*** SUPPLIED ENTRIES Section Begins ***

-- ==== Sys2Proof/Machine/Firmware.lean ====
section
/-! DEFINITION. The firmware context's work (spec/18_translation_faults.md R296 to R302; spec/20_firmware_security.md R320
to R323; spec/05_isa_system.md R89, R91): traps disposed of, `eret`, the stop of a firmware context, and the saving and
restoring of a context. -/

namespace Sys2Proof.Machine

/-! ### C abandoned to its restart point (R69, R149, R224) -/

/-- A trail after C has gone back to its restart point; `masked` when its tile is in the restart mask (R149). -/
def Replay.restart (masked : Bool) (r : Replay) : Replay :=
  { r with
    trail := r.trailOld
    armed := r.old
    begun := r.old && r.begunOld && !masked
    count := if r.old && r.begunOld && !masked then r.countOld else 0 }

/-- The crew's registers, heads, credits and trails as the restart gives them (R69). A check tag that an `mreplay.chk` after the restart
point has armed from is valid again, so that the word arms again when it executes again (R149; log 52). -/
def Crew.restart (c : Crew) : Crew :=
  let q := c.snap
  let c := { c with
    aC := q.a, vsh := q.vsh, vbase := q.vbase, pbase := q.pbase, rep := q.rep, ports := q.ports, repRun := none
    rings := c.rings.map fun (r : Ring) => if r.set then { r with head := r.rhead } else r
    tiles := Vector.ofFn fun i => { c.tiles.get i with replay := (c.tiles.get i).replay.restart (q.mask.getLsbD i.val) }
    check := { c.check with valid := c.check.valid || c.check.used, used := false }
    restarted := true }
  let c := (c.modQueue (popQueueP .c) (Queue.giveBack c.creditL)).modQueue (popQueueN .c) (Queue.giveBack c.creditS)
  { c with
    creditL := [], creditS := []
    seqC := { c.seqC with pc := q.pc, loops := q.loops, wait := none, held := [], status := .running } }

/-- ABANDONING C: its matrix words go, its tiles in the restart mask become zeros, and it stands at its restart point
(R69). The step's agent is that C. -/
def State.abandonC (s : State) : State :=
  let mask := s.crew.snap.mask
  let s := s.dropMatrix
  let s := (maskTiles mask).foldl (fun s i => if (s.tile i).set then s.zeroTile i else s) s
  s.modCrew Crew.restart

/-! ### Traps (Table 18.5) -/

/-- A translation fault that a host can service (Table 18.5). -/
def isXlatFault (code : BitVec 8) : Bool := code = codePageNp || code = codePagePerm || code = codeStage2

/-- A soft error that no code repairs (Table 18.5). -/
def isSoftFault (code : BitVec 8) : Bool := code = codeRegParity || code = codePoolEcc || code = codeHbmEcc

/-- A notice's payload: its number, `trapaddr`, the access kind or the immediate, and the code; the order is the model's
(log 33). -/
def noticeBytes (num : Nat) (t : Trap) : List Byte :=
  natLe 8 num ++ natLe 8 t.addr.toNat ++ natLe 2 t.info.toNat ++ natLe 1 t.code.toNat

/-- A notice is posted on the context's session and takes its number; `holds` keeps it open for a RESUME (R297). -/
def State.notice (s : State) (core : CoreId) (t : Trap) (holds : Bool) : State :=
  let num := (s.ctx t.ctx).nextNotice
  (s.post t.ctx 2 0x41 stOk 0 (noticeBytes num t)).modCtx t.ctx fun k => { k with
    nextNotice := num + 1
    notices := if holds then k.notices ++ [{ num := num, core := core, trap := t, holds := true }] else k.notices }

/-- The block number of a crew. -/
def Crew.blockid (c : Crew) : Nat :=
  match c.block with
  | some b => b.blockid
  | none => 0

/-- The launch of a trapped crew ends with the trap's status (R298). -/
def State.endByTrap (s : State) (core : CoreId) (t : Trap) : State :=
  match (s.crewAt core t.crew).block with
  | none => s
  | some b => s.endLaunch b.ctx b.launch stFailed
      { code := t.code, stream := t.stream, blockid := b.blockid, pc := t.pc, addr := t.addr }
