/-- MIGRATE, kind 1: the export of a sequence (R244, R314). -/
def execMigrateExport (m : ScpMsg) (s : State) : Host.Outcome State Fault Refusal :=
  runScp (m.opcode = 9 && m.byte 0 = 1) (m.size 5 && m.byte 1 < 4 && m.byte 4 ≤ 1) anySender m s fun s =>
    if s.exportWaits m then s else s.exportNow m

/-- The exports that have waited for masks which are complete now. -/
def State.exportsDue (s : State) : State :=
  (s.npu.cmds.filter fun c => c.begun && c.msg.opcode = 9 && c.msg.byte 0 = 1).foldl
    (fun s c => if s.exportWaits c.msg then s else s.exportNow c.msg) s

/-- The nodes of an export: 8 bytes each. -/
def nodeWords (b : List Byte) : Nat → List Nat
  | 0 => []
  | n + 1 => leNat (b.take 8) :: nodeWords (b.drop 8) n

/-- MIGRATE, kind 2: the import of a sequence; its image's header is read again, through the sender's tables (R244, R314;
log 29). The sequence is the sender's, whatever context the export names, and an export that is not well formed completes REFUSED
(DESIGN CHOICE, log 61). -/
def execMigrateImport (m : ScpMsg) (s : State) : Host.Outcome State Fault Refusal :=
  runScp (m.opcode = 9 && m.byte 0 = 2)
    (130 ≤ m.payload.length && (m.payload.length - 130) % 8 = 0 && m.byte 1 < 4) anySender m s fun s =>
      let ctx := s.cmdCtx m
      let v := m.num 2 128
      let view := (s.mem.stores.filter seesDev).map fun g => g.id
      match s.casBytes .ndie ctx view (field v 47 0) 64 with
      | .error _ => s.complete m stRefused []
      | .ok b =>
        let h : Image := BitVec.ofNat 512 (leNat b)
        if headerBad h || field v 47 0 % 64 ≠ 0 then s.complete m stRefused []
        else
          let nodes := nodeWords (m.payload.drop 130) ((m.payload.length - 130) / 8)
          match s.importSgr (s.dies.get (dieOfMsg m)) ctx v nodes h view with
          | .made d k => (s.modDie (dieOfMsg m) fun _ => d).complete m stOk (natLe 2 k)
          | .malformed => s.complete m stRefused []
          | .lack => s.complete m stNoSpace []

/-- The layout of a KEY_LOAD (Table 19.3). -/
def keyLayout (m : ScpMsg) : Bool := m.size 48 && m.num 0 2 ≤ 1023 && m.byte 2 ≤ 1 && m.zeros 3 15

/-- KEY_LOAD: a slot is written, unless a stage-2 leaf names it (R314, R328). -/
def execKeyLoad (m : ScpMsg) (s : State) : Host.Outcome State Fault Refusal :=
  runScp (m.opcode = 0x0A && m.byte 2 ≠ 1) (keyLayout m) ownerOnly m s fun s =>
    if s.treesBad then s.complete m stRefused []
    else if s.keyNamed (m.num 0 2) then s.complete m stInUse []
    else
      let put (l : List (Nat × BitVec 256)) : List (Nat × BitVec 256) :=
        l.filter (fun k => k.1 ≠ m.num 0 2) ++ [(m.num 0 2, BitVec.ofNat 256 (m.num 16 32))]
      (s.modNpu fun d => { d with keys := put d.keys }).complete m stOk []

/-- KEY_LOAD with the erase flag (R314, R328). -/
def execKeyErase (m : ScpMsg) (s : State) : Host.Outcome State Fault Refusal :=
  runScp (m.opcode = 0x0A && m.byte 2 = 1) (keyLayout m) ownerOnly m s fun s =>
    if s.treesBad then s.complete m stRefused []
    else if s.keyNamed (m.num 0 2) then s.complete m stInUse []
    else (s.modNpu fun d => { d with keys := d.keys.filter fun k => k.1 ≠ m.num 0 2 }).complete m stOk []

/-! ### Pre-emption and notices (R297, R299, R302) -/

/-- PREEMPT: the context is `preempting`, its crews halt within the bound, which counts from the command's acceptance, or have halted at
it, and the command completes when they are saved (R299, R300; log 32). -/
def execPreempt (m : ScpMsg) (s : State) : Host.Outcome State Fault Refusal :=
  runScp (m.opcode = 0x0B) (m.size 1 && m.isCtx 0) ownerOnly m s fun s =>
    let k := m.ctxAt 0
    if (s.ctx k).state ≠ .running || (s.ctx k).saveArea = 0 then (s.thaw k).complete m stRefused []
    else if (s.ctx k).crewQuota < s.placedBlocks k then (s.thaw k).complete m stNoSpace []
    else s.modCtx k fun c => { c with
      state := .preempting, preemptFor := some m
      halting := if c.halting = .halted then .halted else .due (((s.cmdOf m).map Cmd.at_).getD s.cycle) }

/-- The layout of a RESUME (Table 19.3). -/
def resumeLayout (m : ScpMsg) : Bool := m.size 16 && m.byte 0 ≤ 2 && m.isCtx 1

/-- RESUME of a context: its directory says where its crews go (R302), and one with an uncorrectable word is refused (R303; log 40);
and every selector that names nothing. -/
def execResume (m : ScpMsg) (s : State) : Host.Outcome State Fault Refusal :=
  runScp (m.opcode = 0x0C && (m.byte 0 = 0 || 3 ≤ m.byte 0)) (resumeLayout m) ownerOnly m s fun s =>
    let k := m.ctxAt 1
    if (s.ctx k).state ≠ .preempted || s.saveBad (s.ctx k).saveArea 4096 then s.complete m stRefused []
    else (s.readDirectory k).modCtx k fun c => { c with state := .resuming, resumeFor := some m }

/-- A notice that is open. -/
def Ctx.notice (k : Ctx) (num : Nat) : Option Notice := k.notices.find? fun n => n.num == num

/-- A notice is closed. -/
def State.closeNotice (s : State) (k : CtxId) (num : Nat) : State :=
  s.modCtx k fun c => { c with notices := c.notices.filter fun n => n.num ≠ num }

/-- RESUME of a notice for a retry: the firmware context of its core will retry the word (R297). -/
def execResumeRetry (m : ScpMsg) (s : State) : Host.Outcome State Fault Refusal :=
  runScp (m.opcode = 0x0C && m.byte 0 = 1) (resumeLayout m) (ownOrOwner (m.ctxAt 1)) m s fun s =>
    let k := m.ctxAt 1
    match (s.ctx k).notice (m.num 8 8) with
    | none => s.complete m stRefused []
    | some n =>
      let s := s.closeNotice k n.num
      let s := if n.holds then s.modFwAt n.core fun w => { w with retries := w.retries ++ [n.trap] } else s
      s.complete m stOk []

/-- The launch that a notice belongs to: of its crew's block, or of the crew as saved. -/
def State.noticeBlock (s : State) (k : CtxId) (n : Notice) : Option Block :=
  if n.holds then (s.crewAt n.core n.trap.crew).block
  else match s.npu.saves.find? fun v => v.ctx == k && v.core == n.core && v.crew == n.trap.crew with
    | some v => v.rec_.block
    | none => (s.crewAt n.core n.trap.crew).block

/-- RESUME of a notice for a refusal: its launch ends (R297, R298). -/
def execResumeRefuse (m : ScpMsg) (s : State) : Host.Outcome State Fault Refusal :=
  runScp (m.opcode = 0x0C && m.byte 0 = 2) (resumeLayout m) (ownOrOwner (m.ctxAt 1)) m s fun s =>
    let k := m.ctxAt 1
    match (s.ctx k).notice (m.num 8 8) with
    | none => s.complete m stRefused []
    | some n =>
      let b := s.noticeBlock k n
      let s := s.closeNotice k n.num
      let s := match b with
        | none => s
        | some b =>
          if b.ctx ≠ k then s
          else (s.faultRecord (faultOfTrap 1 n.core n.trap)).endLaunch k b.launch stFailed
            { code := n.trap.code, stream := n.trap.stream, blockid := b.blockid, pc := n.trap.pc, addr := n.trap.addr }
      s.complete m stOk []

/-! ### CTX_RESET (R315) -/

/-- A command of a context in progress completes RESET. -/
def State.resetCmd (s : State) (m : Option ScpMsg) : State :=
  match m with
  | some m => s.complete m stReset []
  | none => s

/-- The sequences of a context end on a die, and its requests go (R235, R315). -/
def Die.resetCtx (d : Die) (k : CtxId) : Die :=
  ({ d with sgrs := d.sgrs.filter fun g => !(g.ctx == k) } : Die).settled

/-- CTX_RESET of a context (R315): launches end the newest first, so that none is cancelled by another's failure; a handler that
was entered to save the context ends. -/
def execCtxReset (m : ScpMsg) (s : State) : Host.Outcome State Fault Refusal :=
  runScp (m.opcode = 0x0D) (m.size 1 && m.isCtx 0) (ownOrOwner (m.ctxAt 0)) m s fun s =>
    let k := m.ctxAt 0
    if s.directoryLost k then s.complete m stRefused [] else
    let s := (s.ctx k).launches.reverse.foldl (fun s l => s.endLaunch k l.num stReset EndInfo.none_) s
    let s : State := { s with dies := s.dies.map fun d => d.resetCtx k }
    let s := (s.resetCmd (s.ctx k).preemptFor).resetCmd (s.ctx k).resumeFor
    let s := (s.modNpu fun d => { d with saves := d.saves.filter fun v => v.ctx ≠ k }).clearDirectory k
    let s : State := { s with cores := s.cores.map fun c =>
      if c.fw.serving = .preempt k then { c with fw := { c.fw with eretDue := true } } else c }
    (s.modCtx k fun c => { c with state := .idle, halting := .no, preemptFor := none, resumeFor := none, notices := [] }).complete m stOk []
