-- ==== Sys2Proof/Machine/Dispatch.lean ====
section
/-! DEFINITION. One arm per instruction: its meaning. -/

namespace Sys2Proof.Machine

*** SUPPLIED ENTRIES Section Ends ***

YOUR OBJECTIVE:
Scan the data above for the word "find". Copy every line in which it is found.

TASK ANSWER:
def Ctx.notice (k : Ctx) (num : Nat) : Option Notice := k.notices.find? fun n => n.num == num
  else match s.npu.saves.find? fun v => v.ctx == k && v.core == n.core && v.crew == n.trap.crew with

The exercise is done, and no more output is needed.